▸ Exercise objective
Below are the records; copy each line in which "getD" can be found.
-------
/-- R119, R121: vector loads, stores, gathers and scatters. Loads that pass their checks write the lanes of their elements
under predication; VLD takes whole lanes where the descriptor carries the lane format. Stores and scatters leave every
register and all of device memory as it was. -/
def Obligations.VectorMemoryResult : Prop :=
  ∀ (s : State) (a : At) (f : Fields), s.Ready a 8 → (s.at_ a).id.profile = false →
    let sl := s.at_ a
    let w := sl.rd f.src1.toNat
    let quiet (c : Instr) : Prop := ∃ t, answers c s t ∧ t.mem = s.mem ∧ (t.at_ a).s = sl.s ∧ (t.at_ a).v = sl.v
      ∧ (t.at_ a).p = sl.p ∧ (t.at_ a).d = sl.d ∧ (t.at_ a).a = sl.a ∧ (t.at_ a).pc = sl.pc + 8
    (vldStop false false f s a = none → answers (.vld a f) s (s.done a 8 (sl.wvPred f (fun i =>
        BitVec.ofNat 32 (ofBytes ((List.range 4).map (fun j =>
          BitVec.ofNat 8 (s.descByte a w (vldOffset sl f) (4 * i + j)))))))))
      ∧ (vldStop true false f s a = none → answers (.vldW a f) s (s.done a 8 (sl.wvPred f (fun i =>
        elemLane f.fmt (fp32.decode (sigmaBits sl f)) (decodeAt (descFmt w) (s.descByte a w (vldOffset sl f)) i)))))
      ∧ (gatherStop false f s a = none → answers (.vgather a f) s (((s.setAt a (sl.wvPred f (fun i =>
        BitVec.ofNat 32 (ofBytes ((List.range 4).map (fun j =>
          BitVec.ofNat 8 (s.descByte a w (4 * (sl.lane f.src2 i).toNat) j))))))).count a {}).advance a 8))
      ∧ (vldStop false true f s a = none → quiet (.vst a f))
      ∧ (vldStop true true f s a = none → quiet (.vstN a f))
      ∧ (gatherStop true f s a = none → quiet (.vscatter a f))

/-- R123: reductions over aligned segments of 2^g lanes: every lane of a segment takes its result under predication. The sums
add in the fixed pairwise order; a masked lane counts as the operation's identity. Where it rests on the model's own readings
and choices: log entries 17, 18. -/
def Obligations.ReductionResult : Prop :=
  ∀ (s : State) (a : At) (f : Fields), s.Ready a 8 → (s.at_ a).qVec = [] → a.upset = .ok → s.Legal a reduceUse f →
    reduceG f ≤ 10 →
    let sl := s.at_ a
    let g := reduceG f
    let gives (c : Instr) (red : List (Option Lane) → Lane) : Prop := answers c s ((s.done a 8
      (sl.wvPred f (fun i => ((List.range (1024 / 2 ^ g)).map (fun j => red (segment sl f g j))).getD (i / 2 ^ g) 0))).tick)
    (f.fmt = 0 →
        gives (.rsum a f) (fun l => pairTree addLane 0 g (l.map (fun x => x.getD 0)))
          ∧ gives (.rsumsq a f) (fun l => pairTree addLane 0 g (l.map (fun x => (x.map (fun y => mulLane y y)).getD 0)))
          ∧ gives (.rmax a f) (extremeSeg fvMax (.inf true))
          ∧ gives (.rmin a f) (extremeSeg fvMin (.inf false)))
      ∧ (f.fmt = 0xD → gives (.irsum a f) (fun l => (l.map (fun x => x.getD 0)).foldl (· + ·) 0))
      ∧ ((f.fmt = 0 ∨ f.fmt = 0xD) → (∀ j < 1024 / 2 ^ g, ∃ x ∈ segment sl f g j, x ≠ none) →
        gives (.argmax a f) (fun l => BitVec.ofNat 32 ((argSeg (fun x y => y.lt x) f.fmt l).getD 0))
          ∧ gives (.argmin a f) (fun l => BitVec.ofNat 32 ((argSeg (fun x y => x.lt y) f.fmt l).getD 0)))

/-! ### Data movement, semaphores and control -/

/-- R124, R126, R307: DMA in one run, memory copy and fill, and tier hints, where the accesses are permitted: the bytes
moved, the counted bytes and the post that falls due. R125: CVT reads rows in one format and quantises them into another; the
saturations, zero blocks and markers count, and device memory and every register stay as they were. Where it rests on the
model's own readings and choices: log entries 20, 21, 22. -/
def Obligations.DataMovement : Prop :=
  (∀ (s : State) (a : At) (f : Fields), s.Ready a 8 →
      let sl := s.at_ a
      let who := s.whoAt a
      let dst := (sl.rs f.dst).toNat
      let src := (sl.rs f.src1).toNat
      let n := (sl.rs f.src2).toNat
      let moved (t : State) (len : Nat) : State := ((t.countDma a len).duePost a (postOf f)).advance a 8
      (dmaBbStop f s a = none → ∃ bs, bs.length = descLen (sl.rd f.dst.toNat)
          ∧ answers (.dmaBb a f) s (moved (((s.bufWrite a (descBase (sl.rd f.dst.toNat)) bs).countClip a
            (clipped sl (sl.rd f.dst.toNat) || clipped sl (sl.rd f.src1.toNat)))) (descLen (sl.rd f.dst.toNat))))
        ∧ (dmaStop false f s a = none → shapeRows (sl.rs f.src2) = 1 → descLen (sl.rd f.dst.toNat) ≠ 0 →
            s.devStop who false src (descLen (sl.rd f.dst.toNat)) = none →
            answers (.dmaLd a f) s (moved (((((s.devSpend who false src (descLen (sl.rd f.dst.toNat))).emulateTier a src).passFree
              src (descLen (sl.rd f.dst.toNat))).bufWrite a (descBase (sl.rd f.dst.toNat)) (s.devRead src
                (descLen (sl.rd f.dst.toNat)))).countClip a (clipped sl (sl.rd f.dst.toNat))) (descLen (sl.rd f.dst.toNat))))
        ∧ (dmaStop true f s a = none → shapeRows (sl.rs f.src2) = 1 → descLen (sl.rd f.dst.toNat) ≠ 0 →
            s.devStop who true src (descLen (sl.rd f.dst.toNat)) = none →
            answers (.dmaSt a f) s (moved ((((s.devSpend who true src (descLen (sl.rd f.dst.toNat))).emulateTier a src).devWrite
              sl.id.ctx src (s.bufBytes a (descBase (sl.rd f.dst.toNat)) (descLen (sl.rd f.dst.toNat)))).countClip a
                (clipped sl (sl.rd f.dst.toNat))) (descLen (sl.rd f.dst.toNat))))
        ∧ (s.Legal a (mUse .s .s .s .none_) f → sl.qDma = [] → dst % 16 = 0 → src % 16 = 0 → n % 16 = 0 →
            s.devStop who false src n = none → s.devStop who true dst n = none →
            answers (.mcopy a f) s (moved ((((((s.devSpend who false src n).devSpend who true dst n).passFree src n).devWrite
              sl.id.ctx dst (s.devRead src n)).emulateTier a src).emulateTier a dst) n))
        ∧ (s.Legal a (mUse .s .none_ .s .s) f → sl.qDma = [] → dst % 16 = 0 → n % 16 = 0 → s.devStop who true dst n = none →
            answers (.mfill a f) s (moved (((s.devSpend who true dst n).devWrite sl.id.ctx dst
              ((List.range n).map (fun i => BitVec.ofNat 8 ((sl.rs f.src3).toNat / 2 ^ (8 * (i % 8)))))).emulateTier a dst) n))) ∧
  (∀ (s : State) (a : At) (f : Fields), s.Ready a 8 → cvtStop f s a = none → (s.at_ a).id.profile = false →
      let sl := s.at_ a
      let src := sl.rd f.src1.toNat
      let dst := sl.rd f.dst.toNat
      ∃ n rows, cvtShape (descFmt src) (descLen src) (sl.rs f.src3).toNat = some (n, rows)
        ∧ descLen dst = rows * rowBytes (descFmt dst) n
        ∧ ∃ given t, answers (.cvt a f) s t
          ∧ t = ((s.bufWrite a (descBase dst) (convertRows (descFmt src) (descFmt dst) given (s.descByte a src 0) n 0 rows).1).count
              a (convertRows (descFmt src) (descFmt dst) given (s.descByte a src 0) n 0 rows).2).advance a 8
          ∧ t.mem = s.mem)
-------
▸ Response area
      (sl.wvPred f (fun i => ((List.range (1024 / 2 ^ g)).map (fun j => red (segment sl f g j))).getD (i / 2 ^ g) 0))).tick)
        gives (.rsum a f) (fun l => pairTree addLane 0 g (l.map (fun x => x.getD 0)))
          ∧ gives (.rsumsq a f) (fun l => pairTree addLane 0 g (l.map (fun x => (x.map (fun y => mulLane y y)).getD 0)))
      ∧ (f.fmt = 0xD → gives (.irsum a f) (fun l => (l.map (fun x => x.getD 0)).foldl (· + ·) 0))
        gives (.argmax a f) (fun l => BitVec.ofNat 32 ((argSeg (fun x y => y.lt x) f.fmt l).getD 0))
          ∧ gives (.argmin a f) (fun l => BitVec.ofNat 32 ((argSeg (fun x y => x.lt y) f.fmt l).getD 0)))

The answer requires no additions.